Hey there! I’m a 4th year PhD student in the joint program between Statistics & Data Science and Machine Learning departments at Carnegie Mellon University. I’m fortunate to be advised by Professor Aaditya Ramdas. We consider the topics around building reliable ML systems, and in particular, distribution-free uncertainty quantification (conformal prediction, calibration) and adaptations to the presence of distribution shifts. Before joining CMU, I obtained BSc and MSc degrees at Moscow Institute of Physics and Technology and Skoltech.
PhD in Statistics and Machine Learning, in progress
Carnegie Mellon University
MSc in Applied Mathematics, 2018
Skolkovo Institute of Science and Technology, Moscow Institute of Physics and Technology
BSc in Applied Mathematics, 2016
Moscow Institute of Physics and Technology
When deployed in the real world, machine learning models inevitably encounter changes in the data distribution, and certain – but not all – distribution shifts could result in significant performance degradation.

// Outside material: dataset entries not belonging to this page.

-- ==== Sys2Proof/Laws/Drops.lean ====
section
/-! SUPPORT. What a drop leaves in CM, on the state that the set's counts left (R60 to R62, R66, R68, R69). -/

namespace Sys2Proof.Machine

/-- A drop made at a set is a drop in the sense of `Drops`, from the state before the set's counts. -/
theorem drops_make (poles : DropPoles) (cause : DropCause) (x : Sample) (s s' : State) (pc cc : Nat)
    (hs : s'= s.setCm { s.cm with epochsIn := min (s.cm.epochsIn + 1) 65535, presentCount := pc, confirmCount := cc })
    (hd : s.cm.state = .dropped → pc = s.cm.presentCount ∧ cc = s.cm.confirmCount) :
    let m := makeDrop poles cause x s'
    ∃ t, m.setCm { m.cm with lastElev := ⟨x.elevPos, x.elevNeg⟩ } = raise .poleDrop (s.setCm t) ∧ Drops poles cause x s t ∧
        t.lastElev = ⟨x.elevPos, x.elevNeg⟩ := by
  intro m
  refine ⟨{ m.cm with lastElev := ⟨x.elevPos, x.elevNeg⟩ }, ?_, ?_, rfl⟩
  · simp only [m, makeDrop, hs, enterState]
    split <;> rfl
  · have ld : ∀ mask : DropPoles, linesOf .dropped (some mask) (s.par .lowerBoth) = ⟨decide (s.par .lowerBoth = 1 ∨ mask ≠ .neg), decide (s.par .lowerBoth = 1 ∨ mask ≠ .pos)⟩ := by
      intro mask
      simp only [linesOf]
      by_cases lb : s.par .lowerBoth = 1
      · simp [lb]
      · cases mask <;> simp [lb]
    have off : ∀ r cm, offerRecord r cm = { cm with log := if cm.log.length < 8 then cm.log ++ [r] else cm.log, lost := if cm.log.length < 8 then cm.lost else min (cm.lost + 1) 255, dropNumber := cm.dropNumber + 1 } := by
      intro r cm; unfold offerRecord satAdd; split <;> rfl
    by_cases h : s.cm.state = .dropped
    · obtain ⟨rfl, rfl⟩ := hd h
      have e : m.cm = offerRecord (dropRecord poles cause x s') { s.cm with epochsIn := min (s.cm.epochsIn + 1) 65535, dropMask := some .both, lines := linesOf .dropped (some .both) (s.par .lowerBoth), marks := ⟨true, true, true⟩ } := by
        simp only [m, makeDrop]
        rw [if_pos (by rw [hs]; exact h), hs]; rfl
      rw [off, ld] at e
      have r : dropRecord poles cause x s' = { number := s.cm.dropNumber, stamp := s.timeBase, metre := if s.pt.isSet then some s.pt.metre else none, poles := poles, cause := cause, before := s.cm.state, v := x.v, i := x.i, elevPos := x.elevPos, elevNeg := x.elevNeg, latPos := x.latPos, latNeg := x.latNeg, firstArmed := s.rft.armed.head?.map ArmedCopy.kind } := by rw [hs]; rfl
      rw [r] at e
      unfold Drops
      rw [e]
      simp only [h]
      simp
    · have e : m.cm = offerRecord (dropRecord poles cause x s') { (enterState .dropped (some poles) s').cm with marks := ⟨true, true, true⟩ } := by
        simp only [m, makeDrop]
        rw [if_neg (by rw [hs]; exact h)]; rfl
      have r : dropRecord poles cause x s' = { number := s.cm.dropNumber, stamp := s.timeBase, metre := if s.pt.isSet then some s.pt.metre else none, poles := poles, cause := cause, before := s.cm.state, v := x.v, i := x.i, elevPos := x.elevPos, elevNeg := x.elevNeg, latPos := x.latPos, latNeg := x.latNeg, firstArmed := s.rft.armed.head?.map ArmedCopy.kind } := by rw [hs]; rfl
      have en : (enterState .dropped (some poles) s').cm = { s.cm with
        state := .dropped, presentCount := 0, confirmCount := 0, epochsIn := 0
        lossMetre := if s.cm.state = .suspect then none else s.cm.lossMetre
        lossEpoch := if s.cm.state = .suspect then none else s.cm.lossEpoch
        dropMask := some poles, lines := linesOf .dropped (some poles) (s.par .lowerBoth) } := by rw [hs]; rfl
      rw [off, r, en, ld] at e
      unfold Drops
      rw [e]
      simp only [h]
      simp

end Sys2Proof.Machine
end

In practice, it may make sense to ignore benign shifts, under which the performance of a deployed model does not degrade substantially, making interventions by a human expert (or model retraining) unnecessary. While several works have developed tests for distribution shifts, these typically either use non-sequential methods, or detect arbitrary shifts (benign or harmful), or both. We argue that a sensible method for firing off a warning has to both (a) detect harmful shifts while ignoring benign ones, and (b) allow continuous monitoring of model performance without increasing the false alarm rate. In this work, we design simple sequential tools for testing if the difference between source (training) and target (test) distributions leads to a significant drop in a risk function of interest, like accuracy or calibration. Recent advances in constructing time-uniform confidence sequences allow efficient aggregation of statistical evidence accumulated during the tracking process. The designed framework is applicable in settings where (some) true labels are revealed after the prediction is performed, or when batches of labels become available in a delayed fashion. We demonstrate the efficacy of the proposed framework through an extensive empirical study on a collection of simulated and real datasets.

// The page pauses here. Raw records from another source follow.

-- ==== Sys2Proof/Laws/Sense.lean ====
section
/-! SUPPORT. The outcomes of a closed frame (R4 to R8), an accepted set stage by stage, and the bits and the check of a
frame (R1, R3). -/

namespace Sys2Proof.Machine

/-! ### Bits of the concatenations of Table 1-1 -/

theorem getLsbD_concat {n m : Nat} (x : BitVec n) (y : BitVec m) (k : Nat) :
    (x ++ y).getLsbD k = if k < m then y.getLsbD k else x.getLsbD (k - m) := BitVec.getLsbD_append

theorem getLsbD_2114 (a : BitVec 2) (b c : BitVec 1) (d : BitVec 4) (k : Nat) :
    BitVec.getLsbD (a ++ b ++ c ++ d : BitVec 8) k = if k < 4 then d.getLsbD k
      else if k - 4 < 1 then c.getLsbD (k - 4)
      else if k - 4 - 1 < 1 then b.getLsbD (k - 4 - 1) else a.getLsbD (k - 4 - 1 - 1) := by
  show BitVec.getLsbD (w := 2 + 1 + 1 + 4) (a ++ b ++ c ++ d) k = _
  rw [getLsbD_concat, getLsbD_concat, getLsbD_concat]

theorem getLsbD_611 (a : BitVec 6) (b c : BitVec 1) (k : Nat) :
    BitVec.getLsbD (a ++ b ++ c : BitVec 8) k = if k < 1 then c.getLsbD k
      else if k - 1 < 1 then b.getLsbD (k - 1) else a.getLsbD (k - 1 - 1) := by
  show BitVec.getLsbD (w := 6 + 1 + 1) (a ++ b ++ c) k = _
  rw [getLsbD_concat, getLsbD_concat]

theorem getLsbD_26 (a : BitVec 2) (b : BitVec 6) (k : Nat) :
    BitVec.getLsbD (a ++ b : BitVec 8) k = if k < 6 then b.getLsbD k else a.getLsbD (k - 6) := getLsbD_concat a b k

theorem getLsbD_44 (a : BitVec 4) (b : BitVec 4) (k : Nat) :
    BitVec.getLsbD (a ++ b : BitVec 8) k = if k < 4 then b.getLsbD k else a.getLsbD (k - 4) := getLsbD_concat a b k

theorem getLsbD_82 (a : BitVec 8) (b : BitVec 2) (k : Nat) :
    BitVec.getLsbD (a ++ b : BitVec 10) k = if k < 2 then b.getLsbD k else a.getLsbD (k - 2) := getLsbD_concat a b k

theorem getLsbD_48 (a : BitVec 4) (b : BitVec 8) (k : Nat) :
    BitVec.getLsbD (a ++ b : BitVec 12) k = if k < 8 then b.getLsbD k else a.getLsbD (k - 8) := getLsbD_concat a b k

theorem getLsbD_46 (a : BitVec 4) (b : BitVec 6) (k : Nat) :
    BitVec.getLsbD (a ++ b : BitVec 10) k = if k < 6 then b.getLsbD k else a.getLsbD (k - 6) := getLsbD_concat a b k

theorem getLsbD_64 (a : BitVec 6) (b : BitVec 4) (k : Nat) :
    BitVec.getLsbD (a ++ b : BitVec 10) k = if k < 4 then b.getLsbD k else a.getLsbD (k - 4) := getLsbD_concat a b k

/-- A field that is sent with its valid flag is read back. -/
theorem measured_eq {w : Nat} {o : Option (BitVec w)} {b : Bool} {y : BitVec w} (flag : b = o.isSome)
    (value : y = o.getD 0) : measured b y = o := by
  subst flag value
  cases o <;> rfl

/-! ### The check -/

theorem crc_append_one (bytes : List Byte) (b : Byte) : crc (bytes ++ [b]) = crcByte (crc bytes) b := by
  unfold crc
  rw [List.foldl_append]
  rfl

theorem crcByte_self (b : Byte) : crcByte b b = 0 := by
  unfold crcByte
  rw [BitVec.xor_self]
  decide

/-! ### A closed frame -/

/-- The closing of an open frame on a powered part (R2). -/
theorem exec_sampleFrame {ch : Channel} {f : OpenFrame} {s : State} (on : s.resetPin = false)
    (h : s.si.rx.get ch = some f) : exec (.sampleFrame ch) s = .next (frameArrives ch f s) := by
  simp only [exec, execSampleFrame, whilePowered, on, closeFrame, h]
  rfl

theorem frameArrives_failed {ch : Channel} {s : State} (h : (s.si.chan.get ch).health = .failed) (f : OpenFrame) :
    frameArrives ch f s = s.setSi { s.si with rx := s.si.rx.put ch none } := by
  simp [frameArrives, h]

theorem frameArrives_bad {ch : Channel} {f : OpenFrame} {s : State} (h : (s.si.chan.get ch).health = .healthy)
    (bad : frameSample f = none) :
    frameArrives ch f s = takeBadFrame ch (s.setSi { s.si with rx := s.si.rx.put ch none }) := by
  have n : (s.si.chan.get ch).health ≠ .failed := by rw [h]; decide
  simp only [frameArrives, n, if_false, bad]

theorem frameArrives_good {ch : Channel} {f : OpenFrame} {x : Sample} {s : State}
    (h : (s.si.chan.get ch).health = .healthy) (good : frameSample f = some x) :
    frameArrives ch f s = takeGoodFrame ch x (s.setSi { s.si with rx := s.si.rx.put ch none }) := by
  have n : (s.si.chan.get ch).health ≠ .failed := by rw [h]; decide
  simp only [frameArrives, n, if_false, good]

/-- R6: the judged frame's counter passes the limit. -/
theorem takeGoodFrame_fails {ch : Channel} {x : Sample} {s : State}
    (h : s.par .plausLimit < plausAfter (implausible (s.si.chan.get ch) x s) (s.si.chan.get ch).plaus) :
    takeGoodFrame ch x s = failChannel ch .plausibility (setChannel ch { s.si.chan.get ch with
      plaus := plausAfter (implausible (s.si.chan.get ch) x s) (s.si.chan.get ch).plaus } s) := if_pos h

/-- R7: the channel's record of a judged frame that does not fail it. -/
def judgedState (ch : Channel) (x : Sample) (s : State) : State :=
  setChannel ch { s.si.chan.get ch with
    plaus := plausAfter (implausible (s.si.chan.get ch) x s) (s.si.chan.get ch).plaus
    seqRecord := some x.seq, status := x.status, silence := 0 } s

theorem takeGoodFrame_standby {ch : Channel} {x : Sample} {s : State}
    (h : plausAfter (implausible (s.si.chan.get ch) x s) (s.si.chan.get ch).plaus ≤ s.par .plausLimit)
    (standby : s.si.active ≠ some ch) : takeGoodFrame ch x s = judgedState ch x s :=
  (if_neg (Nat.not_lt.mpr h)).trans (if_neg standby)

theorem takeGoodFrame_active {ch : Channel} {x : Sample} {s : State}
    (h : plausAfter (implausible (s.si.chan.get ch) x s) (s.si.chan.get ch).plaus ≤ s.par .plausLimit)
    (active : s.si.active = some ch) : takeGoodFrame ch x s = acceptedSet x (judgedState ch x s) :=
  (if_neg (Nat.not_lt.mpr h)).trans (if_pos active)

/-- The judgement reads the parameters in force alone. -/
theorem implausible_congr {s t : State} (h : t.pm = s.pm) (c : SenseChannel) (x : Sample) :
    implausible c x t = implausible c x s := by
  have e : ∀ p, t.par p = s.par p := fun p => by unfold State.par; rw [h]
  unfold implausible
  simp only [e]

/-- The state in which an accepted set is passed on: the receiver hunts again and the channel's record is written. -/
def passedOnFrom (ch : Channel) (x : Sample) (s : State) : State :=
  s.setSi { s.si with
    rx := s.si.rx.put ch none
    chan := s.si.chan.put ch { s.si.chan.get ch with
      plaus := plausAfter (implausible (s.si.chan.get ch) x s) (s.si.chan.get ch).plaus
      seqRecord := some x.seq, status := x.status, silence := 0 } }

/-- R8: an accepted set is taken by every block in turn. -/
theorem exec_accepted {ch : Channel} {x : Sample} {s : State} (h : Accepts ch x s) :
    exec (.sampleFrame ch) s = .next (acceptedSet x (passedOnFrom ch x s)) := by
  obtain ⟨f, hf, good⟩ := h.frame
  have e : implausible (s.si.chan.get ch) x (s.setSi { s.si with rx := s.si.rx.put ch none }) =
      implausible (s.si.chan.get ch) x s := implausible_congr rfl _ _
  have w := h.within
  rw [exec_sampleFrame h.powered hf, frameArrives_good h.healthy good, takeGoodFrame_active]
  · unfold judgedState setChannel passedOnFrom
    simp only [State.setSi_si, State.setSi_setSi, e]
  · simp only [State.setSi_si, e]
    exact w
  · exact h.active

/-! ### The failure of a channel -/

/-- A channel marked FAILED with its reason. -/
def failedState (ch : Channel) (why : FailReason) (s : State) : State :=
  setChannel ch { s.si.chan.get ch with health := .failed, reason := some why } s

theorem failedState_other (ch : Channel) (why : FailReason) (s : State) :
    (failedState ch why s).si.chan.get (otherChannel ch) = s.si.chan.get (otherChannel ch) :=
  PerChannel.get_put_other _ _ (otherChannel_ne ch)

/-- R14. -/
theorem failChannel_standby {ch : Channel} {s : State} (h : s.si.active ≠ some ch) (why : FailReason) :
    failChannel ch why s = failedState ch why s := if_neg h

/-- R12. -/
theorem failChannel_failover {ch : Channel} {s : State} (h : s.si.active = some ch)
    (k : (s.si.chan.get (otherChannel ch)).health = .healthy) (why : FailReason) :
    failChannel ch why s = raise .channelFailover (s.setSi { s.si with
      chan := (failedState ch why s).si.chan.put (otherChannel ch)
        { s.si.chan.get (otherChannel ch) with seqRecord := none }
      active := some (otherChannel ch), prevElev := ⟨none, none⟩ }) := by
  refine ((if_pos h).trans (if_pos k)).trans ?_
  show failover (otherChannel ch) (failedState ch why s) = _
  unfold failover
  rw [failedState_other]
  rfl

/-- R13. -/
theorem failChannel_lost {ch : Channel} {s : State} (h : s.si.active = some ch)
    (k : (s.si.chan.get (otherChannel ch)).health = .failed) (why : FailReason) :
    failChannel ch why s = loseSense (failedState ch why s) :=
  (if_pos h).trans (if_neg (by rw [k]; decide))

/-- The state in which BE publishes at the loss of sense. -/
def lostState (s : State) : State := raise .senseLost (s.setSi { s.si with active := none, senseLost := true })

/-- R13: the four signals of the loss of sense, side by side. -/
theorem loseSense_eq (s : State) :
    loseSense s = ((safeAtSenseLoss (lostState s)).setLs (senseShed s.ls)).setCm { s.cm with
      lastElev := ⟨none, none⟩ } := by
  have l : (safeAtSenseLoss (lostState s)).ls = s.ls := (safeAtSenseLoss_touches (lostState s)).ls (by decide)
  have c : (safeAtSenseLoss (lostState s)).cm = s.cm := (safeAtSenseLoss_touches (lostState s)).cm (by decide)
  show ((safeAtSenseLoss (lostState s)).setLs (senseShed (safeAtSenseLoss (lostState s)).ls)).setCm
    { (safeAtSenseLoss (lostState s)).cm with lastElev := ⟨none, none⟩ } = _
  rw [l, c]

/-! ### The over-grant check -/

/-- R110: a check that finds an unreported grant over raises GRANT_OVER and sets the reported flag. -/
theorem overGrantCheck_over {s : State} (h : s.tg.reported = false)
    (k : grantOver s.be.record s.tg.lastGrant = true) :
    overGrantCheck s = raise .grantOver (s.setTg { s.tg with reported := true }) := if_pos ⟨h, k⟩

/-- R110: a check that does not changes no state. -/
theorem overGrantCheck_covered {s : State}
    (h : ¬(s.tg.reported = false ∧ grantOver s.be.record s.tg.lastGrant = true)) : overGrantCheck s = s := if_neg h

/-- R110: a ceiling of 0 leaves every grant but 0 uncovered. -/
theorem grantOver_zero (r : BudgetRecord) (g : Int) (t : r.t = 0) (u : r.g = 0) : grantOver r g = decide (g ≠ 0) := by
  unfold grantOver
  rw [t, u]
  by_cases a : 0 < g
  · simp [a]; omega
  · by_cases b : g < 0
    · simp [a, b]; omega
    · have : g = 0 := by omega
      simp [this]

end Sys2Proof.Machine
end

Trustworthy deployment of ML models requires a proper measure of uncertainty, especially in safety-critical applications. We focus on uncertainty quantification (UQ) for classification problems via two avenues – prediction sets using conformal prediction and calibration of probabilistic predictors by post-hoc binning – since these possess distribution-free guarantees for i.i.d. data. Two common ways of generalizing beyond the i.i.d. setting include handling covariate and label shift. Within the context of distribution-free UQ, the former has already received attention, but not the latter. It is known that label shift hurts prediction, and we first argue that it also hurts UQ, by showing degradation in coverage and calibration. Piggybacking on recent progress in addressing label shift (for better prediction), we examine the right way to achieve UQ by reweighting the aforementioned conformal and calibration procedures whenever some unlabeled data from the target distribution is available. We examine these techniques theoretically in a distribution-free framework and demonstrate their excellent practical performance.

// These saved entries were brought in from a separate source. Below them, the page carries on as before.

-- ==== Sys2Proof/Tests/Slice0.lean ====
section
/-! SUPPORT. Tests of the model on small states: the smoke test of the well-formedness checks, rows of the spec's worked
examples, and for each statement with hypotheses a witness that they can be met. -/

open Sys2Proof Sys2Proof.Machine

namespace Sys2Proof.Tests

set_option Elab.async false

/-! ### Helpers -/

/-- A request frame of a kind with a good check. -/
def request (k : Kind) (p : List Byte) : RequestBody := ⟨p, crc (kindCode k :: byteOf p.length :: p)⟩

theorem framed (k : Kind) (p : List Byte) (h : p.length = kindLength k) : FramedAs k (request k p) := ⟨h, rfl⟩

/-- A state whose ports and reset pin are as after reset has free links. -/
theorem free (l : Link) {s : State} (p : s.resetPin = false) (q : s.lp = State.reset.lp) : LinkFree l s := by
  refine ⟨p, ?_, ?_⟩ <;> rw [q] <;> cases l <;> rfl

/-- What a command leaves, read through a function. -/
def after {α : Type} (c : Instr) (s : State) (f : State → α) : Option α :=
  match exec c s with
  | .next t => some (f t)
  | .fault _ | .refused _ => none

/-- The result code and payload of the reply on a link. -/
def answered (l : Link) (t : State) : List Byte := ((t.lp.get l).reply.drop 3).dropLast

/-- The reset state in a collector state. -/
def inState (c : CollectorState) : State :=
  let mask := if c = .dropped then some DropPoles.pos else none
  State.reset.setCm { State.reset.cm with
    state := c, dropMask := mask, lines := linesOf c mask 0, lossEpoch := if c = .suspect then some 0 else none }

theorem inState_inv (c : CollectorState) : CollectorInv (inState c).cm := by
  unfold CollectorInv
  cases c <;> decide

/-- A sample with every field valid: V 700, I 0, elevations 500, laterals 0. -/
def sample : Sample := ⟨0, some 700, some 0, some 500, some 500, some 0, some 0, 0, 0⟩

/-- A state whose channel A holds this open frame. -/
def holding (f : OpenFrame) (s : State) : State := s.setSi { s.si with rx := ⟨some f, none⟩ }

/-- The closed frame of a sample. -/
def frameOf (x : Sample) : OpenFrame := ⟨encodeSample x, 13, false⟩

/-- A state with channel A's counter at a value. -/
def withCounter (n : Nat) (s : State) : State :=
  s.setSi { s.si with chan := { s.si.chan with a := { s.si.chan.a with plaus := n } } }

/-- SENSE_LOST: both channels FAILED, none active. -/
def lost : State :=
  State.reset.setSi { State.reset.si with
    chan := ⟨{ resetChannel with health := .failed, reason := some .silence },
      { resetChannel with health := .failed, reason := some .silence }⟩
    active := none, senseLost := true }

/-- The reset state with one slot written, and a queue. -/
def withSlot (i : Fin 24) (sl : Slot) (q : List (Fin 24)) (s : State) : State :=
  s.setLs { s.ls with slots := setEntry s.ls.slots i sl, queue := q }

/-! ### The well-formedness checks refuse ill-formed terms -/

theorem test_wellFormed_refuses_long_payload :
    (Instr.readStatus .t ⟨List.replicate 29 0, 0⟩).wellFormed = false ∧
      (Instr.readStatus .t ⟨List.replicate 28 0, 0⟩).wellFormed = true := by decide +kernel

theorem test_wellFormed_refuses_length_in_range :
    (Instr.requestLengthOverrange .t 28).wellFormed = false ∧ (Instr.requestLengthOverrange .t 29).wellFormed = true := by
  decide +kernel

theorem test_wellFormed_refuses_known_code :
    (Instr.unknownKind .t 0x30 ⟨[], 0⟩).wellFormed = false ∧ (Instr.unknownKind .t 0x00 ⟨[], 0⟩).wellFormed = true := by
  decide +kernel

theorem test_no_word_spells_a_command : decodeTableWord 0 0 = none ∧ decodeTableWord 32 0xC3 = none := by decide +kernel

/-! ### Rows of the spec's examples -/

/-- 01, example of a channel wearing out: a counter of 36 and a bad check give 38, and no epoch. -/
theorem test_bad_frame_counts_two :
    after (.sampleFrame .a) (holding ⟨[0xC3], 1, false⟩ (withCounter 36 State.reset))
      (fun t => (t.si.chan.a.plaus, t.si.epoch)) = some (38, 0) := by decide +kernel

/-- The same example: at 40 the implausible frame fails channel A, and B becomes active. -/
theorem test_counter_above_limit_fails_over :
    after (.sampleFrame .a) (holding (frameOf { sample with v := some 1010 }) (withCounter 40 State.reset))
      (fun t => (t.si.chan.a.plaus, t.si.chan.a.health, t.si.active, t.si.epoch)) =
        some (42, .failed, some .b, 0) := by decide +kernel

/-- 01, example of the position: P 1201, remainder 32, increment 255 give P 1203, remainder 87; from 65534 and 150 cm,
65535 and 50. -/
theorem test_position_example :
    advancePosition 255 ⟨1201, 32, true⟩ = ⟨1203, 87, true⟩ ∧
      advancePosition 150 ⟨65534, 0, true⟩ = ⟨65535, 50, true⟩ := by decide +kernel

/-- 02, example of one set under pressure: 2950 CROSSING with factor 10 goes to set 56 with factor 8, CLAMPED. -/
theorem test_feature_put_clamps :
    after (.featurePut .v (request .featurePut [0x0B, 0x86, 20, 1, 10, 1])) State.reset
      (fun t => (answered .v t, (entry t.rft.points 56).way0, t.rft.lockCount)) =
        some ([1, 4, 56, 0, 8, 1], ⟨true, 2950, 20, .crossing, 8, true⟩, 1) := by decide +kernel

/-- The same example: a learned insert at 905 merges into the LEARNED_GAP at 900, keeping its start. -/
theorem test_learned_insert_merges :
    ((learnedInsert 900 6 16 State.reset.rft).bind (learnedInsert 905 9 16)).map (fun rt => (entry rt.points 56).way0) =
      some ⟨true, 900, 9, .learnedGap, 16, false⟩ := by decide +kernel

/-- 02, the zone example: base 120 with mask 4088 matches at metre 2000 and not at 2048. -/
theorem test_zone_example :
    zoneMatches ⟨2000, 0, true⟩ { resetZone with enable := true, base := 120, mask := 4088 } = true ∧
      zoneMatches ⟨2048, 0, true⟩ { resetZone with enable := true, base := 120, mask := 4088 } = false ∧
      zoneMatches ⟨2000, 0, false⟩ { resetZone with enable := true, base := 120, mask := 4088 } = false := by decide +kernel

/-- 05, example 1: against T 445 and G 780, 600 gives 445 and −900 gives −780, both CLIPPED. -/
theorem test_grant_example :
    (after (.tractionRequest .t (request .tractionRequest [0x02, 0x58]))
      (State.reset.setBe { State.reset.be with record := { State.reset.be.record with t := 445, g := 780 } })
      (fun t => (t.tg.lastGrant, ((answered .t t).drop 2).take 3))) = some (445, [0x01, 0xBD, 1]) ∧
    (after (.tractionRequest .t (request .tractionRequest [0xFC, 0x7C]))
      (State.reset.setBe { State.reset.be with record := { State.reset.be.record with t := 445, g := 780 } })
      (fun t => (t.tg.lastGrant, ((answered .t t).drop 2).take 3))) = some (-780, [0xFC, 0xF4, 1]) := by decide +kernel

/-- 07, R134's example: H rises to 2: slots 5 and 8 are shed with reason BUDGET, slot 9 keeps reason BAND and slot 14
stays PARKED. -/
theorem test_budget_shed_example :
    let s := withSlot 5 ⟨10, 2, .on, false, false, .running, 0, 0⟩ [8] (withSlot 8 ⟨10, 3, .on, false, false, .waiting, 0, 0⟩ []
      (withSlot 9 ⟨10, 3, .on, false, false, .shed .band, 1, 0⟩ [] (withSlot 14 ⟨10, 3, .onDemand, false, false, .parked, 0, 0⟩ []
        State.reset)))
    ([5, 8, 9, 14].map (fun i => (entry (budgetShed 2 s.ls).slots i).state), (budgetShed 2 s.ls).queue) =
      ([.shed .budget, .shed .budget, .shed .band, .parked], []) := by decide +kernel

/-- R145: slot 3 of mode ON_DEMAND, asked for, and slots 20 and 22 of mode CYCLE_A, in the on phase, wake at one set: they
join in ascending slot order whatever their modes, and slot 22, of level 0, passes the others. -/
theorem test_mode_work_joins_ascending :
    let s := withSlot 3 ⟨10, 2, .onDemand, false, false, .parked, 0, 0⟩ [] (withSlot 20 ⟨10, 1, .cycle .a, false, false, .parked, 0, 0⟩ []
      (withSlot 22 ⟨10, 0, .cycle .a, false, false, .parked, 0, 0⟩ [] State.reset))
    (modeWork (s.setLs { s.ls with demand := 8#24 })).ls.queue = [22, 3, 20] := by decide +kernel

/-- 08, section 8.10: GRANT_OVER is taken on the T-link at level 1; DERATE_RISE then leaves the attention line released,
and POLE_DROP asserts it. -/
theorem test_alarm_nesting_example :
    after (.takeAlarm .t (request .takeAlarm [])) (raise .grantOver State.reset) (fun t =>
      (answered .t t, t.ad.links.t.attention, (raise .derateRise t).ad.links.t.attention,
        (raise .poleDrop (raise .derateRise t)).ad.links.t.attention)) =
      some ([0, 5, 3, 1, 1, 0, 1], false, false, true) := by decide +kernel

/-- 10, the run of writes: P_D_MAX 300 is CLAMPED to 15 at once, and parameter 52 is BAD_VALUE. -/
theorem test_param_example :
    after (.setParam .v (request .setParam [30, 0x01, 0x2C])) State.reset (answered .v) =
      some [1, 5, 30, 0, 15, 0, 15] ∧
    after (.setParam .v (request .setParam [52, 0, 7])) State.reset (answered .v) = some [7, 0] := by decide +kernel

We study three notions of uncertainty quantification – calibration, confidence intervals and prediction sets – for binary classification in the distribution-free setting, that is without making any distributional assumptions on the data. With a focus towards calibration, we establish a ‘tripod’ of theorems that connect these three notions for score-based classifiers. A direct implication is that distribution-free calibration is only possible, even asymptotically, using a scoring function whose level sets partition the feature space into at most countably many sets. Parametric calibration schemes such as variants of Platt scaling do not satisfy this requirement, while nonparametric schemes based on binning do. To close the loop, we derive distribution-free confidence intervals for binned probabilities for both fixed-width and uniform-mass binning. As a consequence of our ‘tripod’ theorems, these confidence intervals for binned probabilities lead to distribution-free calibration. We also derive extensions to settings with streaming data and covariate shift.